У Марины вырвался облегченный вздох. Она уже не представляла себе, как искать судно и говорить с капитаном, когда невозможно думать ни о чем, кроме твердой земли и куска мяса. Или хлеба. Чего-нибудь, только бы живот перестало подводить от голода.
Она неуклюже сползла с седла, едва удержалась, чтобы не потереть отбитое и натертое, и принялась выпутывать из сумки Моржа. Не то чтобы кот упирался, просто после двух суток сумасшедшей скачки руки дрожали так, что завязки было проще оборвать, чем распутать.
Нед целую минуту смотрел, как Марина путается в тесемках, потом подошел, дернул их в разные стороны и вытащил за шкирку присмиревшего и несколько охрипшего Моржа. Сунул Марине в руки.
– Держи и идем.
В таких тавернах, как эта, Марине еще бывать не доводилось. То есть она слышала от Неда, что в портовых забегаловках кладут в суп кошек, а по залу бегают крысы, но не слишком в это верила. Как оказалось, зря. Здесь крыс было в избытке. На хвост одной из них, что-то угрызающей прямо около порога, Марина наступила. Была бы она правильной леди, упала бы в обморок или хотя бы завизжала.
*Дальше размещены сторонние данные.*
/-- A queue register: mode, entries head first, and in stream mode the pattern, the layout entry as QSTREAM read it (R27), the entries
popped, the entries requested, and the refills in flight in pattern order (R124, R126, R129). -/
structure QReg where
  mode : QMode
  ents : List QEntry
  pat : Vec
  lay : Vec
  popped : Nat
  asked : Nat
  flight : List QEntry
  deriving DecidableEq, Repr

/-- A queue register in plain mode without entries. -/
def QReg.empty : QReg := ⟨.plain, [], 0, 0, 0, 0, []⟩

/-- A handler table entry (Table 7.4). -/
structure Handler where
  hidx : BitVec 16
  role : BitVec 2
  rep : Bool
  stl : Bool
  sbd : Bool
  sq : BitVec 3
  srb : BitVec 4
  slen : BitVec 4
  tb : BitVec 32
  nent : Nat
  bnd : Bool
  deriving DecidableEq, Repr

/-- The zero entry. -/
def Handler.zero : Handler := ⟨0, 0, false, false, false, 0, 0, 0, 0, 0, false⟩

/-- The record of an activation: virtual PE, channel, the message that started it, the handler entry it started under, the cell that
hosts the virtual PE, whether this cell stole it, its hosted ordinal (0 when stolen), the sampled DBGCTL, the DEQ stamp, the serial
its sends carry, time spent parked, and MIS and MISV of a stolen activation (R176, R182, R408, R413). -/
structure Activation where
  vpe : Nat
  ch : Nat
  msg : Msg
  h : Handler
  owner : Nat
  stolen : Bool
  hord : Nat
  dbg : Word
  deq : Word
  serial : BitVec 36
  parked : Nat
  mis : Word
  misv : Word
  deriving DecidableEq, Repr

/-- What a slot does (R176, R145): a parked slot has its cause, whether a retry has made it runnable, and the object page it waits for
(context, slot, offset). -/
inductive Status where
  | free
  | running
  | parked (cause : Nat) (retried : Bool) (page : Option (Nat × Nat × Nat))
  | stream (src : Nat)
  deriving DecidableEq, Repr

/-- What a running slot waits for, when its last turn ended in a wait: of a full/empty form the granules, of a descriptor cache miss the
object slot, of a fetch the capsule and the page. -/
inductive Wait where
  | none | counter | fullEmpty (gs : List Nat) | queue | barrier | record | sequencer | matrix | descriptor (o : Nat) | code (cap page : Nat) | response
  | outbound | gang
  deriving DecidableEq, Repr

/-- The slot-scoped CSRs that a matrix instruction samples, and the other slot-scoped configuration (Table 9.12). -/
structure Csrs where
  fmta : BitVec 5
  fmtb : BitVec 5
  cbmode : BitVec 8
  sclp : Word
  zpp : Word
  rm : BitVec 2
  gmask : BitVec 8
  mtrapen : BitVec 2
  deriving DecidableEq, Repr

/-- All zero (Table 9.12). -/
def Csrs.reset : Csrs := ⟨0, 0, 0, 0, 0, 0, 0, 0⟩

/-- The shadow of FLG and OVFC0 to OVFC7: flags raised, flags cleared, and for each tile the value written and the increments made
after it (R226). -/
structure Shadow where
  raised : BitVec 6
  cleared : BitVec 6
  ovf : Vector (Option (BitVec 32) × Nat) 8
  deriving DecidableEq, Repr

/-- The empty shadow. -/
def Shadow.empty : Shadow := ⟨0, 0, Vector.replicate 8 (none, 0)⟩

/-- A buffered or released send: the message as it will be delivered, and its receivers: device, context, virtual PE, and for a
multicast copy the counter (k, h) it draws on (R130, R170, R249), and whether it has been counted against its counters (R132, R133). -/
structure OutMsg where
  msg : Msg
  dests : List (Nat × Nat × Nat × Option (Nat × Nat))
  paid : Bool
  deriving DecidableEq, Repr

/-- A sequence of the repetition buffer: its word, its count, the vector length it runs under, the next buffer slot and the
repetition (R287, R289), and the capsule and record of its RPT, at which a park in an instance stands (R327). -/
structure Sequence where
  word : Word
  count : Nat
  vl : Nat
  bslot : Nat
  j : Nat
  cap : Nat
  record : Nat
  deriving DecidableEq, Repr

/-- A slot's sequencer: the running sequence, the waiting one, and the instances issued in the activation (R289, R290). -/
structure Sequencer where
  run : Option Sequence
  wait : Option Sequence
  issued : Nat
  deriving DecidableEq, Repr

/-- A matrix instruction in the matrix queue: the instruction, as it was encoded (`form`: an instance's with the registers of its buffer
slot, R311), the scalar value captured for its field, the CSRs sampled, the layout
entries read (R27), the scalar registers, taint, place and sequencer to go back to if it parks or traps, the repetition instance it is,
whether the array runs it, and for MITER whether its iteration has begun (R294, R295). -/
structure MatOp where
  i : Instr
  x : Word
  csr : Csrs
  lays : List Vec
  regs : Vector Word 32
  taint : BitVec 32
  cap : Nat
  pc : Nat
  seq : Sequencer
  rep : Option (Nat × Nat)
  onArray : Bool
  begun : Bool
  form : Instr
  deriving DecidableEq, Repr

/-- Gang state of a slot (R310, R311): joining with tag, mask and own-slot time waited, or in gang mode with tag, mask, ordinal and the
count of ganged instructions arrived; a broken gang keeps the ordinal. -/
inductive Gang where
  | none
  | joining (tag : BitVec 32) (mask : BitVec 8) (clk : Nat)
  | joined (tag : BitVec 32) (mask : BitVec 8) (ord : Nat) (n : Nat) (clk : Nat)
  | broken (ord : Nat)
  deriving DecidableEq, Repr

/-- One activation slot. `barw` is the barrier and phase a waiting BARW waits for, and whether that phase has completed since (R247);
`rep` the buffer slot and repetition of the instance being carried out, `lay` the layout entry that an access still out for its
response, or waits after its start, has read (R27; `repLay` that of a repetition instance), `age` the clk since its activation started (R176),
`atStart` whether none of its instructions has completed, so that a park with 0x12 stands at the HANDLER record (R330). -/
structure Slot where
  status : Status
  act : Option Activation
  cap : Nat
  pc : Nat
  x : Vector Word 32
  v : Vector Vec 16
  vl : Nat
  q : Vector QReg 8
  cb : Vector (BitVec 256) 4
  k : Vector Elem 8
  csr : Csrs
  mrpV : Bool
  mrpRow : Nat
  staging : List (List (Option Elem))
  tbud : Nat
  fcause : Word
  foref : Word
  fcoord : Word
  pcv : Nat
  pcm : Nat
  pcn : Nat
  taint : BitVec 32
  shadow : Shadow
  sends : List OutMsg
  ending : Bool
  ticket : Option (Nat × BitVec 16)
  barw : Option (Nat × BitVec 16 × Bool)
  seq : Sequencer
  mq : List MatOp
  gang : Gang
  pend : Option Instr
  held : Bool
  rep : Option (Nat × Nat)
  wait : Wait
  frame : List Byte
  lay : Option Vec
  repLay : Option Vec
  age : Nat
  atStart : Bool
  deriving DecidableEq, Repr

/-- A free slot after reset. -/
def Slot.reset : Slot where
  status := .free
  act := none
  cap := 0
  pc := 0
  x := Vector.replicate 32 0
  v := Vector.replicate 16 0
  vl := 16
  q := Vector.replicate 8 QReg.empty
  cb := Vector.replicate 4 0
  k := Vector.replicate 8 0
  csr := Csrs.reset
  mrpV := false
  mrpRow := 0
  staging := []
  tbud := 0
  fcause := 0
  foref := 0
  fcoord := 0
  pcv := 0
  pcm := 0
  pcn := 0
  taint := 0
  shadow := Shadow.empty
  sends := []
  ending := false
  ticket := none
  barw := none
  seq := ⟨none, none, 0⟩
  mq := []
  gang := .none
  pend := none
  held := false
  rep := none
  wait := .none
  frame := []
  lay := none
  repLay := none
  age := 0
  atStart := false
Но она промолчала, только постаралась лучше смотреть под ноги, чтобы не наступить еще на какую-нибудь пакость, прячущуюся в подгнившей соломе, устилающей пол вперемешку с объедками и неопознаваемым мусором.
Наверное, именно потому, что она слишком внимательно смотрела под ноги, а еще, быть может, по причине густого, дымного и воняющего горелой капустой и переваренной рыбой полумрака она не сразу разглядела компанию за дальним, в самом темном углу, столом. Пойми она сразу, кто там сидел, и история повернулась бы совсем иначе.
Но мы не будем гадать, как сложилась бы судьба Марины, зайди она в тот вечер в соседнюю таверну, а узнаем, как все было на самом деле.
Итак, Марина с Недом расположились в другом темном углу. Это было несложно, потому как в таверне все места были темными, а посетителей, кроме них и компании в дальнем углу, не было вовсе. Нед заказал кислого молока, хлеба и зажаренную целиком курицу, тихонько пояснив Марине, что рагу или отбивную тут брать нельзя, если не хочешь съесть дохлую собаку. Заказ принесли быстро, Марина едва успела сосчитать мужчин, вполголоса разговаривающих о каком-то редком грузе: их была ровно дюжина; и рассмотреть висящие под потолком связки лука: гнилого, чтоб пьяницы его не обрывали на закуску. Кроме лука под потолком болтались ветви рябины, по поверьям, отгоняющие нечисть, и пара пыльных, давно погасших масляных светильников. Видимо, содержатель таверны решил, что трех узеньких окошек, затянутых промасленным пергаментом, для освещения вполне достаточно.
Пока она пила молоко и жевала клеклый хлеб, потому что не решилась попробовать странно зеленоватую и волосатую курицу, прислушивалась к разговору и разглядывала спину одного из компании, в отличие от прочих обтянутую дорогим камзолом и чересчур грузную для слуги или наемника. При виде этой спины ей было как-то не по себе, тем более что из обрывков разговора стало понятно, что редким товаром, за который этот богатей платил золотом, был флорентийский яд. Отец рассказывал, что таким ядом одна вдовствующая королева пропитала страницы книги, затем подарила ее своему сыну-королю, и тот скончался после тяжелой болезни.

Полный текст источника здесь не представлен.